TASK DIRECTIONS
The response must be made up of the lines in the entries below that contain "snapshotOf".

ENTRIES SHOWN
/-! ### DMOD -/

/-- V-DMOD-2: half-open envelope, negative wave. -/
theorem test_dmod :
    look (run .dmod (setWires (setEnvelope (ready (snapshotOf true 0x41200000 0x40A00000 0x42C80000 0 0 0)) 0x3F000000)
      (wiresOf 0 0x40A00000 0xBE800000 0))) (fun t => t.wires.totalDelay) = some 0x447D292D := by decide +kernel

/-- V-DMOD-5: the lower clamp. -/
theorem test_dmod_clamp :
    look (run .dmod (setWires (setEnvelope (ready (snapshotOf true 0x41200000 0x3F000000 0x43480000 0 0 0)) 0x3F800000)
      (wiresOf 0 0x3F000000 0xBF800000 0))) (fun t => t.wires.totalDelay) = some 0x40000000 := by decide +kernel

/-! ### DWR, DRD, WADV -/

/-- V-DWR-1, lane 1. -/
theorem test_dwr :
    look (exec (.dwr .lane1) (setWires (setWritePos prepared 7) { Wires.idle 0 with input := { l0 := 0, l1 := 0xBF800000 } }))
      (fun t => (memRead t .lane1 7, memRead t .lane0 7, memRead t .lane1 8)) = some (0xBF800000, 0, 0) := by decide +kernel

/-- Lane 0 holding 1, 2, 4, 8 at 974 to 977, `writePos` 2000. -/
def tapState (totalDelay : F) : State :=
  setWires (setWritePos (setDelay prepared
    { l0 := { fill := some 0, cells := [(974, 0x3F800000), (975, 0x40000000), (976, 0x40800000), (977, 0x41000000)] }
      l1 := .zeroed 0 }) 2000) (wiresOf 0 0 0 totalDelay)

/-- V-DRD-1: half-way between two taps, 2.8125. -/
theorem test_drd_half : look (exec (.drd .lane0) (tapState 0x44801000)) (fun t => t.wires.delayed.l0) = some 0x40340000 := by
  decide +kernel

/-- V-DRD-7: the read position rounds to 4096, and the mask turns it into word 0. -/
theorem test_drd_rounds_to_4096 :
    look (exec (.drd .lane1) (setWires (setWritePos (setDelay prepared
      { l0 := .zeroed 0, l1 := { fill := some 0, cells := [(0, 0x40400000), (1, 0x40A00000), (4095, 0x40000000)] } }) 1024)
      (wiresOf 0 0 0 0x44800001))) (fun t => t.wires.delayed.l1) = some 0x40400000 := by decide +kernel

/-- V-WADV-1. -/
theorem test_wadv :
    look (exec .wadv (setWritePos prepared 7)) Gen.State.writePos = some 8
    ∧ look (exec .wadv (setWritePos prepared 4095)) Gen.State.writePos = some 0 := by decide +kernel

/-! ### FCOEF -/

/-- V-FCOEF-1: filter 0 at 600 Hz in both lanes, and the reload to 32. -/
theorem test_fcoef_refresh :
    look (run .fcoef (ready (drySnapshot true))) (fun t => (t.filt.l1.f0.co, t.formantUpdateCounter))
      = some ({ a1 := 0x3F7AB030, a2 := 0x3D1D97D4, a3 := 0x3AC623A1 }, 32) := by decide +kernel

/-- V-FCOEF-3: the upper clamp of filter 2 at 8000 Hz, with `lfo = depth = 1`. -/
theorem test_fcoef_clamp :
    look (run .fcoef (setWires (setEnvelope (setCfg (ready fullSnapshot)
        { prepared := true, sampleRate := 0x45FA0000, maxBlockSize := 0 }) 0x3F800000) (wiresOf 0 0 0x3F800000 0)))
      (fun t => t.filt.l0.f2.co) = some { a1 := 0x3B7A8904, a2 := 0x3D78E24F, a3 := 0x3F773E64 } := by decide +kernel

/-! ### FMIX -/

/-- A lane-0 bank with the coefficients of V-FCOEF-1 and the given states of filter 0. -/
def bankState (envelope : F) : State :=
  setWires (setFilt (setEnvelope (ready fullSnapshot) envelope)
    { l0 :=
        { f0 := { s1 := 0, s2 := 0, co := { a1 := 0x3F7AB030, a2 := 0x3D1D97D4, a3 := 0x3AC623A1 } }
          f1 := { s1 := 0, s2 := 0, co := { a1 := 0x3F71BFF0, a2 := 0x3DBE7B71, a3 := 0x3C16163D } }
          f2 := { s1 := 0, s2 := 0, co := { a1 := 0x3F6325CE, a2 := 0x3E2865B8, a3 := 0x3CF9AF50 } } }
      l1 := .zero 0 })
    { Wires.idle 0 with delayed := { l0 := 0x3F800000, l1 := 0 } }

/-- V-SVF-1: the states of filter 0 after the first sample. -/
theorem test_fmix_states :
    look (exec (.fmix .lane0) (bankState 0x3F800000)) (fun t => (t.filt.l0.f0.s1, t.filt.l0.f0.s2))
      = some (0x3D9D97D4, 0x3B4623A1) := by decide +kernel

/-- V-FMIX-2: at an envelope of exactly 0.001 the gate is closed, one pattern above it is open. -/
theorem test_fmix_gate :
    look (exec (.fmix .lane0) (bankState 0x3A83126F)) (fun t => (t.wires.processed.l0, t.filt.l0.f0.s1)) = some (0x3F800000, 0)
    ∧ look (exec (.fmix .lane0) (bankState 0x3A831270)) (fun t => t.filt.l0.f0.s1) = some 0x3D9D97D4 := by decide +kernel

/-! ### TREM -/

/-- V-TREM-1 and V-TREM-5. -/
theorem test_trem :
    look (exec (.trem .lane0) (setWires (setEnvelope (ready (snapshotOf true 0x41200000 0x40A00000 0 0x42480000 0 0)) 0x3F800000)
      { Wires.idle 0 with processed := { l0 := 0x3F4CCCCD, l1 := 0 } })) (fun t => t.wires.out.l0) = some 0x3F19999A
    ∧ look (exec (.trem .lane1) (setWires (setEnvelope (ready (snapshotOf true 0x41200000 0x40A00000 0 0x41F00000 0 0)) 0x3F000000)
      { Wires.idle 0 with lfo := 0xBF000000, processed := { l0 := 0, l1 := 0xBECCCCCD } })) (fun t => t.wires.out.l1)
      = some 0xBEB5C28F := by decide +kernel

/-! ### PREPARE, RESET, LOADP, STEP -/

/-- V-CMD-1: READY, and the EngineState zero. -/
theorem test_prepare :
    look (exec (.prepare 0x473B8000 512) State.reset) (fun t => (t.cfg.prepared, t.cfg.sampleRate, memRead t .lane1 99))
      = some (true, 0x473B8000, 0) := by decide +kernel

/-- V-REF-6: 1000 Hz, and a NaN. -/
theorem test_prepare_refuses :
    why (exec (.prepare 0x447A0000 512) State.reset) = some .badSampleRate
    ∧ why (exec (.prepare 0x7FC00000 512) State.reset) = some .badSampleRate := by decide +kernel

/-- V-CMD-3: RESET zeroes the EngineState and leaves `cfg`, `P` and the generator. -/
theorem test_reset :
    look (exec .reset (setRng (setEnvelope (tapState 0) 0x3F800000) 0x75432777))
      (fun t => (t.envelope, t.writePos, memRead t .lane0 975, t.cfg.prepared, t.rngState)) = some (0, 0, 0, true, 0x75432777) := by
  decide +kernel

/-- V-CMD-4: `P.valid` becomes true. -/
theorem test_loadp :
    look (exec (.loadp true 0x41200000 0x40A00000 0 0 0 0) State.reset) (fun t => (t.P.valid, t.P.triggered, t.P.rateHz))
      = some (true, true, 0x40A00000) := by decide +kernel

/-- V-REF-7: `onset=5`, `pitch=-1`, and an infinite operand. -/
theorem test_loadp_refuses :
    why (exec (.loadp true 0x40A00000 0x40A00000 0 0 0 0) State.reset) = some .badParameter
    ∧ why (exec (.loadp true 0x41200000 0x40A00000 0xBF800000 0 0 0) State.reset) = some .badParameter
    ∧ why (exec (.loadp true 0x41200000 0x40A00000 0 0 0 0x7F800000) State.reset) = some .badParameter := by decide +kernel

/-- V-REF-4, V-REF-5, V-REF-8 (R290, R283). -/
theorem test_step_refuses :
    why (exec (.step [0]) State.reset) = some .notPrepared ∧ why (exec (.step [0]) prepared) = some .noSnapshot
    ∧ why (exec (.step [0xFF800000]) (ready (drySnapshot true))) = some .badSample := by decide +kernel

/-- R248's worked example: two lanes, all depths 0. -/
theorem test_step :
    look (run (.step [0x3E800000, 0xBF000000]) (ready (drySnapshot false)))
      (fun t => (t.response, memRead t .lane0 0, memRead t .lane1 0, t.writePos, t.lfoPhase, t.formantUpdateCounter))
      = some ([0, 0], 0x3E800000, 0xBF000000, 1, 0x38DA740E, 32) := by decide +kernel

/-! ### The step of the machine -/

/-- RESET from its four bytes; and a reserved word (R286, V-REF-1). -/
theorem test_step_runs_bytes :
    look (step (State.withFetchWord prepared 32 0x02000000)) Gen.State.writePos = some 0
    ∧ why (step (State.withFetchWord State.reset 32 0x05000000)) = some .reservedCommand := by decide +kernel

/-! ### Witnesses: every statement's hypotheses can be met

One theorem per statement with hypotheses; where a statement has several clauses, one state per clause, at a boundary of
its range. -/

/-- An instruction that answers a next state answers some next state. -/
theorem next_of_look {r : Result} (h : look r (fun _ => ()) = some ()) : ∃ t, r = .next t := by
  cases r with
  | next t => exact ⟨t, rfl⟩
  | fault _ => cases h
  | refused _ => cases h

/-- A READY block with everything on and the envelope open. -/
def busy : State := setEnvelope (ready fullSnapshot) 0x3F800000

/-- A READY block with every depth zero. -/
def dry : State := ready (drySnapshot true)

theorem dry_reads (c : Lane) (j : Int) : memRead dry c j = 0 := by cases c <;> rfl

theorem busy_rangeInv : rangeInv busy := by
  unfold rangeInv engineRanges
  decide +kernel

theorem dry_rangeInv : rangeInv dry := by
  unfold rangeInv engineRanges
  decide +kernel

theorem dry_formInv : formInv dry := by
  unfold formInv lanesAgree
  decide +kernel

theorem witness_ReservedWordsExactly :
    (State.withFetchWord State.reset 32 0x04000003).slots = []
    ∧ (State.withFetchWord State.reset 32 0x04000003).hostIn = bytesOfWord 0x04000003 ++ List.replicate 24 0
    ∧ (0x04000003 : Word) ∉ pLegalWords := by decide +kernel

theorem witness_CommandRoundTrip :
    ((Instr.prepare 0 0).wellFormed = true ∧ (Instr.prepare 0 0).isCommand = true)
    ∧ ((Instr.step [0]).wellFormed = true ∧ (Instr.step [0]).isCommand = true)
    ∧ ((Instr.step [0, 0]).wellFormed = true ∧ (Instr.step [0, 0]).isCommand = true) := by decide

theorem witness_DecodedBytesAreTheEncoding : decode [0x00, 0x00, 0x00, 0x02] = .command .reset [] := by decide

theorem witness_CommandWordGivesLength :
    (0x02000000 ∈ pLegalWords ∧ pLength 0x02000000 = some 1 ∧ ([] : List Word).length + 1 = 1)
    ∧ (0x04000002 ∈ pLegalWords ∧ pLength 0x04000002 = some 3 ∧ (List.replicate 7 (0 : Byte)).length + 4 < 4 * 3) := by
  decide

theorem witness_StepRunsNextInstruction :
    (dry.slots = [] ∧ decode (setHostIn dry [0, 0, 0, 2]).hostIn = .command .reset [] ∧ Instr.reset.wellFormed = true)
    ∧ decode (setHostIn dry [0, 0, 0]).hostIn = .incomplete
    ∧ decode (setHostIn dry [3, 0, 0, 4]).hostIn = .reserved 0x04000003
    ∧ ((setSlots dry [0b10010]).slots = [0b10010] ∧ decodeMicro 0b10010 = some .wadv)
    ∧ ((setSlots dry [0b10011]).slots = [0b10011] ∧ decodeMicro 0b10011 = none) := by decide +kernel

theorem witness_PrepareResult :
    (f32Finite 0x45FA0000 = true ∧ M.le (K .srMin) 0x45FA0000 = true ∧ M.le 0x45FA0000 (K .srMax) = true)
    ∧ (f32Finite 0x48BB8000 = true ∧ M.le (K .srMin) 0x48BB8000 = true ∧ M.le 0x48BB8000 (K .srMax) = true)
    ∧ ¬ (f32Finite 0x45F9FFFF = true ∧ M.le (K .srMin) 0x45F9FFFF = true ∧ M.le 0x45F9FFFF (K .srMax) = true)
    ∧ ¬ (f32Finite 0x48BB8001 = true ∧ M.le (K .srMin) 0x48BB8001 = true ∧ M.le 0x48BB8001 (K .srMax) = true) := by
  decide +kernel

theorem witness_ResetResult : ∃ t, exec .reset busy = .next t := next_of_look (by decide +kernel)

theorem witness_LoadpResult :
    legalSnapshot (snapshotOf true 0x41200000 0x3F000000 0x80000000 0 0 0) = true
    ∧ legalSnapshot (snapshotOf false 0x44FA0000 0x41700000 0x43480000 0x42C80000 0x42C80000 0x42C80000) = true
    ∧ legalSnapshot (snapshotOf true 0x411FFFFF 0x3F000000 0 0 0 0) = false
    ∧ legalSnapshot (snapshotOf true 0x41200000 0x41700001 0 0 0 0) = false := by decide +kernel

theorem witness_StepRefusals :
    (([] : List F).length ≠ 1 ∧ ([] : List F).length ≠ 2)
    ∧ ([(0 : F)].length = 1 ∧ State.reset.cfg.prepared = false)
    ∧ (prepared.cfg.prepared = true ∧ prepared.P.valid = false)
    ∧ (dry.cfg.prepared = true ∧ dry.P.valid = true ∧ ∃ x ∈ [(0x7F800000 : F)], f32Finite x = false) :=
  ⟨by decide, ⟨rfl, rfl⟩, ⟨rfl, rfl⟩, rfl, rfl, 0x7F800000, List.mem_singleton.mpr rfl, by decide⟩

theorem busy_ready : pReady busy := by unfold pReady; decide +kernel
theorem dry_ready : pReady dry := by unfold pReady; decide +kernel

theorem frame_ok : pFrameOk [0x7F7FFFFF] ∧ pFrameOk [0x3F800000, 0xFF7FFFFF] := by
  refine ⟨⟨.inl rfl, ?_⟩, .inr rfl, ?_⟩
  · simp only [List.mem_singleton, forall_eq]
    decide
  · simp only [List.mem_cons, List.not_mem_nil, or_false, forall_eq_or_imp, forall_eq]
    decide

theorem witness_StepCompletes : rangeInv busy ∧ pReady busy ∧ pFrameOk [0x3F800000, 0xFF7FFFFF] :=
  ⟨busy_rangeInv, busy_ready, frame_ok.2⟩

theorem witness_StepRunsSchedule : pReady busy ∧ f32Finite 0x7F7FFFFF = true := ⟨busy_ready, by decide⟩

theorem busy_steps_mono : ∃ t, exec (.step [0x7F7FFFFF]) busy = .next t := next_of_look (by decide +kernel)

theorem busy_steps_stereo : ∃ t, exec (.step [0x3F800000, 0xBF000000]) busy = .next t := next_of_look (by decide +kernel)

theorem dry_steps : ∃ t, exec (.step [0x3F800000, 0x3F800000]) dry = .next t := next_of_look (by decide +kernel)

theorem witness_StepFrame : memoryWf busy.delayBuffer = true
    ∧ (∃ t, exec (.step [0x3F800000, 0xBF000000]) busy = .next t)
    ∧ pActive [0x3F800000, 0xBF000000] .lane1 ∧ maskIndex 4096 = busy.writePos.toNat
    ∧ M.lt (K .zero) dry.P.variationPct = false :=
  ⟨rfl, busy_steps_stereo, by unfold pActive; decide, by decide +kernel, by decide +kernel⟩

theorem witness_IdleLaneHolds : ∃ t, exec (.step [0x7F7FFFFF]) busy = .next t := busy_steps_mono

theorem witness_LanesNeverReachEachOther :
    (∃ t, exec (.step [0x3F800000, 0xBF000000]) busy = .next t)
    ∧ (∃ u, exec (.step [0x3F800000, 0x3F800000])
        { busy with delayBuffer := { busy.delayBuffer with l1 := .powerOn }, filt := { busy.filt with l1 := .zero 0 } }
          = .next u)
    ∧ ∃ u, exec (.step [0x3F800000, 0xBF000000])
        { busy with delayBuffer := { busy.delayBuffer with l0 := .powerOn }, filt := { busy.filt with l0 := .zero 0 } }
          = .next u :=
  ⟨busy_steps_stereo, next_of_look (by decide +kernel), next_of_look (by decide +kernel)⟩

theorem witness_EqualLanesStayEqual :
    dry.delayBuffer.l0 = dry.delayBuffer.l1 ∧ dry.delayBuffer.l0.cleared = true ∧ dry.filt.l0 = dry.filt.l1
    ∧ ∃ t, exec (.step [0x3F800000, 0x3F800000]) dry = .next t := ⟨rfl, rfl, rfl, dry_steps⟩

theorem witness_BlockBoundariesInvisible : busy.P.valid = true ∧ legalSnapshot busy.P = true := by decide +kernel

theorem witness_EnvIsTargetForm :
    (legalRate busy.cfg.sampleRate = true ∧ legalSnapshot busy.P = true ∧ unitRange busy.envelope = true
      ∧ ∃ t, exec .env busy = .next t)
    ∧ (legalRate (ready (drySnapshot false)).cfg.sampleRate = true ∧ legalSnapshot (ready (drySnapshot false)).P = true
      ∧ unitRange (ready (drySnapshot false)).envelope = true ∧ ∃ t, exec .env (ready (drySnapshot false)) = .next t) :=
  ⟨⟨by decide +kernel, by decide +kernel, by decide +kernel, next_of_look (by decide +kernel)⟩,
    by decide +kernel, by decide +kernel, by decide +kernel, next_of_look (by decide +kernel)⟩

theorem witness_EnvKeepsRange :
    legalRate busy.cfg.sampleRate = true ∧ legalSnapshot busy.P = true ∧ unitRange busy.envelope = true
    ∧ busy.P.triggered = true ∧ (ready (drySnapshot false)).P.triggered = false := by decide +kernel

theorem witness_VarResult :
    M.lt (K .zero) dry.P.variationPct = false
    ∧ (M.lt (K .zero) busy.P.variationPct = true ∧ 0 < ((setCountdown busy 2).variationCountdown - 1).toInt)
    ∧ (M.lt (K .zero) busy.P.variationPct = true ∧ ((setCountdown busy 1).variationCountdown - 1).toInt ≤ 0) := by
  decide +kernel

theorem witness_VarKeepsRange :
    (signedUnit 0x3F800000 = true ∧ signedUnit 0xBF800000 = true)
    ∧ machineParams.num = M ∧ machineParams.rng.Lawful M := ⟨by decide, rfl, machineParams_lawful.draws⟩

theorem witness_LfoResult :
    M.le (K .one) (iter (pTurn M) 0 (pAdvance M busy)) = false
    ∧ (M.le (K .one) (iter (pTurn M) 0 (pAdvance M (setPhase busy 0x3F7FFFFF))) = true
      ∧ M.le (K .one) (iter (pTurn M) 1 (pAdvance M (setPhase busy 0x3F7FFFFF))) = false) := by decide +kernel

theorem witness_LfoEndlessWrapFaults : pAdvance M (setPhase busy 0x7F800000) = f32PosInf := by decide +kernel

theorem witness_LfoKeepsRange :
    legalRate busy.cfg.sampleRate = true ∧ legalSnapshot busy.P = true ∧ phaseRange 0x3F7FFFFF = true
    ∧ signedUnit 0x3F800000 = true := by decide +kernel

RESPONSE AREA
    look (run .dmod (setWires (setEnvelope (ready (snapshotOf true 0x41200000 0x40A00000 0x42C80000 0 0 0)) 0x3F000000)
    look (run .dmod (setWires (setEnvelope (ready (snapshotOf true 0x41200000 0x3F000000 0x43480000 0 0 0)) 0x3F800000)
    look (exec (.trem .lane0) (setWires (setEnvelope (ready (snapshotOf true 0x41200000 0x40A00000 0 0x42480000 0 0)) 0x3F800000)
    ∧ look (exec (.trem .lane1) (setWires (setEnvelope (ready (snapshotOf true 0x41200000 0x40A00000 0 0x41F00000 0 0)) 0x3F000000)
    legalSnapshot (snapshotOf true 0x41200000 0x3F000000 0x80000000 0 0 0) = true
    ∧ legalSnapshot (snapshotOf false 0x44FA0000 0x41700000 0x43480000 0x42C80000 0x42C80000 0x42C80000) = true
    ∧ legalSnapshot (snapshotOf true 0x411FFFFF 0x3F000000 0 0 0 0) = false
    ∧ legalSnapshot (snapshotOf true 0x41200000 0x41700001 0 0 0 0) = false := by decide +kernel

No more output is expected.